Work instruction => Your answer should contain every line of the records, transcribed word for word.

----- Records provided

-- ==== Sys2Proof/Machine/Ops.lean ====
section
/-! DEFINITION. The named operations over the state: the primitives of 00_scope.md R10 and 20_memory.md R64, recording an
error (the block's whole exception entry; there is no return, 60_exceptions.md R198, R199), reset, and the streaming COBS
stage (44_cobs.md R168, R169). -/

namespace Sys2Proof.Machine

/-- `Emit(x)`: append to OUT (00_scope.md R10). -/
def State.emit (x : List Byte) (s : State) : State := { s with out := s.out ++ x }

/-- Write CRC. -/
def State.setCrc (c : Word) (s : State) : State := { s with crc := c }

/-- Write RUN and LAST_ZERO, the COBS stage's two elements. -/
def State.setRun (r : List Byte) (lastZero : Bool) (s : State) : State := { s with run := r, lastZero := lastZero }

/-- Write MODE. -/
def State.setMode (m : Mode) (s : State) : State := { s with mode := m }

/-- Write the host's actions to come. -/
def State.setPending (actions : List HostAction) (s : State) : State := { s with pending := actions }

/-- Give the host the value of a view read. -/
def State.recordRead (r : ViewRead) (s : State) : State := { s with reads := s.reads ++ [r] }

/-- What START writes when it succeeds (43_framer_commands.md R122). -/
def State.openFrame (crcEn termEn : Bool) (s : State) : State :=
  { s with
    mode := .frame
    crcEn := crcEn
    termEn := termEn
    crc := Config.crcInit
    run := []
    lastZero := false }

/-- Set every element of the tuple to its reset value (10_state.md R21); OUT is kept (R29, 70_reset_and_hazards.md R221). -/
def State.clearBlock (s : State) : State :=
  { s with
    mode := .idle
    crcEn := false
    termEn := false
    crc := 0x0000#16
    run := []
    lastZero := false
    err := false
    cause := .noError }

/-- `raise Error(c)` (60_exceptions.md R192): the first cause since reset is kept, and nothing else changes. -/
def raiseError (c : Cause) (s : State) : State :=
  if s.err then s else { s with err := true, cause := c }

/-- The length byte of a run, `len(RUN) + 1` (44_cobs.md R168). It is exact for the runs the rules allow, of at most 254
bytes; the model wraps it for a longer one, which no run reaches (notes/assumptions/5.md). -/
def lengthByte (r : List Byte) : Byte := BitVec.ofNat 8 (r.length + 1)

/-- `CobsPush(b)` (44_cobs.md R168). -/
def cobsPush (b : Byte) (s : State) : State :=
  if b = 0x00#8 then
    (s.emit (lengthByte s.run :: s.run)).setRun [] true
  else if (s.run ++ [b]).length = Config.maxRun then
    (s.emit (Config.saturatedLength :: (s.run ++ [b]))).setRun [] false
  else
    s.setRun (s.run ++ [b]) false

/-- `CobsFinish()` (44_cobs.md R169). -/
def cobsFinish (s : State) : State :=
  if s.run.length > 0 then
    (s.emit (lengthByte s.run :: s.run)).setRun [] false
  else if s.lastZero then
    (s.emit [0x01#8]).setRun s.run false
  else
    s.setRun s.run false

/-- The checksum pushes of END (43_framer_commands.md R124): high byte first, if CRC_EN is 1. -/
def pushChecksum (s : State) : State :=
  if s.crcEn then cobsPush (loByte s.crc) (cobsPush (hiByte s.crc) s) else s

/-- The terminator of END (43_framer_commands.md R124), if TERM_EN is 1. -/
def emitTerminator (s : State) : State :=
  if s.termEn then s.emit [Config.terminator] else s

/-- The host feeds a message: its bytes stand on the port as BYTE commands, before every later action of the host
(41_messages.md, head; notes/assumptions/2.md). The block's state and OUT do not change. -/
def feedMessage (m : List Byte) (s : State) : State := s.setPending (byteCommands m ++ s.pending)

/-- `Take()` (20_memory.md R64): the host's next action, and the state without it; none when nothing is pending. -/
def take (s : State) : Option (HostAction × State) :=
  match s.pending with
  | [] => none
  | a :: rest => some (a, s.setPending rest)

/-- `ReadStatus()` (20_memory.md R64): the host gets the STATUS view of this step boundary (10_state.md R36). -/
def readStatus (s : State) : State := s.recordRead (.status (statusView s))

/-- `ReadCrc()` (20_memory.md R64): the host gets the CRC view of this step boundary (10_state.md R36). -/
def readCrc (s : State) : State := s.recordRead (.crc (crcView s))

/-- The hardware reset input (70_reset_and_hazards.md R220, R221): OUT and the words still on the port are kept. -/
def hardReset (s : State) : State := s.clearBlock

/-- What a step does with an image the decoder rejects. A command word is an erroneous command (30_encoding.md R75, R76);
a message of no known variant is fed byte for byte like any other (41_messages.md R90, R95). -/
def onReject (r : Reject) (im : Image) (s : State) : State :=
  match r, im with
  | .illegalOpcode _, _ => raiseError .illegalOpcode s
  | .reservedField _, _ => raiseError .reservedField s
  | .emptyMessage, .message m => feedMessage m s
  | .unassignedCode _, .message m => feedMessage m s
  | .wrongLength _, .message m => feedMessage m s
  | .emptyMessage, .word _ => s
  | .unassignedCode _, .word _ => s
  | .wrongLength _, .word _ => s

/-- A step with nothing pending changes nothing (10_state.md R20, 60_exceptions.md R203). -/
def idle (s : State) : State := s

end Sys2Proof.Machine
end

----------

Worked solution =>
-- ==== Sys2Proof/Machine/Ops.lean ====
section
/-! DEFINITION. The named operations over the state: the primitives of 00_scope.md R10 and 20_memory.md R64, recording an
error (the block's whole exception entry; there is no return, 60_exceptions.md R198, R199), reset, and the streaming COBS
stage (44_cobs.md R168, R169). -/

namespace Sys2Proof.Machine

/-- `Emit(x)`: append to OUT (00_scope.md R10). -/
def State.emit (x : List Byte) (s : State) : State := { s with out := s.out ++ x }

/-- Write CRC. -/
def State.setCrc (c : Word) (s : State) : State := { s with crc := c }

/-- Write RUN and LAST_ZERO, the COBS stage's two elements. -/
def State.setRun (r : List Byte) (lastZero : Bool) (s : State) : State := { s with run := r, lastZero := lastZero }

/-- Write MODE. -/
def State.setMode (m : Mode) (s : State) : State := { s with mode := m }

/-- Write the host's actions to come. -/
def State.setPending (actions : List HostAction) (s : State) : State := { s with pending := actions }

/-- Give the host the value of a view read. -/
def State.recordRead (r : ViewRead) (s : State) : State := { s with reads := s.reads ++ [r] }

/-- What START writes when it succeeds (43_framer_commands.md R122). -/
def State.openFrame (crcEn termEn : Bool) (s : State) : State :=
  { s with
    mode := .frame
    crcEn := crcEn
    termEn := termEn
    crc := Config.crcInit
    run := []
    lastZero := false }

/-- Set every element of the tuple to its reset value (10_state.md R21); OUT is kept (R29, 70_reset_and_hazards.md R221). -/
def State.clearBlock (s : State) : State :=
  { s with
    mode := .idle
    crcEn := false
    termEn := false
    crc := 0x0000#16
    run := []
    lastZero := false
    err := false
    cause := .noError }

/-- `raise Error(c)` (60_exceptions.md R192): the first cause since reset is kept, and nothing else changes. -/
def raiseError (c : Cause) (s : State) : State :=
  if s.err then s else { s with err := true, cause := c }

/-- The length byte of a run, `len(RUN) + 1` (44_cobs.md R168). It is exact for the runs the rules allow, of at most 254
bytes; the model wraps it for a longer one, which no run reaches (notes/assumptions/5.md). -/
def lengthByte (r : List Byte) : Byte := BitVec.ofNat 8 (r.length + 1)

/-- `CobsPush(b)` (44_cobs.md R168). -/
def cobsPush (b : Byte) (s : State) : State :=
  if b = 0x00#8 then
    (s.emit (lengthByte s.run :: s.run)).setRun [] true
  else if (s.run ++ [b]).length = Config.maxRun then
    (s.emit (Config.saturatedLength :: (s.run ++ [b]))).setRun [] false
  else
    s.setRun (s.run ++ [b]) false

/-- `CobsFinish()` (44_cobs.md R169). -/
def cobsFinish (s : State) : State :=
  if s.run.length > 0 then
    (s.emit (lengthByte s.run :: s.run)).setRun [] false
  else if s.lastZero then
    (s.emit [0x01#8]).setRun s.run false
  else
    s.setRun s.run false

/-- The checksum pushes of END (43_framer_commands.md R124): high byte first, if CRC_EN is 1. -/
def pushChecksum (s : State) : State :=
  if s.crcEn then cobsPush (loByte s.crc) (cobsPush (hiByte s.crc) s) else s

/-- The terminator of END (43_framer_commands.md R124), if TERM_EN is 1. -/
def emitTerminator (s : State) : State :=
  if s.termEn then s.emit [Config.terminator] else s

/-- The host feeds a message: its bytes stand on the port as BYTE commands, before every later action of the host
(41_messages.md, head; notes/assumptions/2.md). The block's state and OUT do not change. -/
def feedMessage (m : List Byte) (s : State) : State := s.setPending (byteCommands m ++ s.pending)

/-- `Take()` (20_memory.md R64): the host's next action, and the state without it; none when nothing is pending. -/
def take (s : State) : Option (HostAction × State) :=
  match s.pending with
  | [] => none
  | a :: rest => some (a, s.setPending rest)

/-- `ReadStatus()` (20_memory.md R64): the host gets the STATUS view of this step boundary (10_state.md R36). -/
def readStatus (s : State) : State := s.recordRead (.status (statusView s))

/-- `ReadCrc()` (20_memory.md R64): the host gets the CRC view of this step boundary (10_state.md R36). -/
def readCrc (s : State) : State := s.recordRead (.crc (crcView s))

/-- The hardware reset input (70_reset_and_hazards.md R220, R221): OUT and the words still on the port are kept. -/
def hardReset (s : State) : State := s.clearBlock

/-- What a step does with an image the decoder rejects. A command word is an erroneous command (30_encoding.md R75, R76);
a message of no known variant is fed byte for byte like any other (41_messages.md R90, R95). -/
def onReject (r : Reject) (im : Image) (s : State) : State :=
  match r, im with
  | .illegalOpcode _, _ => raiseError .illegalOpcode s
  | .reservedField _, _ => raiseError .reservedField s
  | .emptyMessage, .message m => feedMessage m s
  | .unassignedCode _, .message m => feedMessage m s
  | .wrongLength _, .message m => feedMessage m s
  | .emptyMessage, .word _ => s
  | .unassignedCode _, .word _ => s
  | .wrongLength _, .word _ => s

/-- A step with nothing pending changes nothing (10_state.md R20, 60_exceptions.md R203). -/
def idle (s : State) : State := s

end Sys2Proof.Machine
end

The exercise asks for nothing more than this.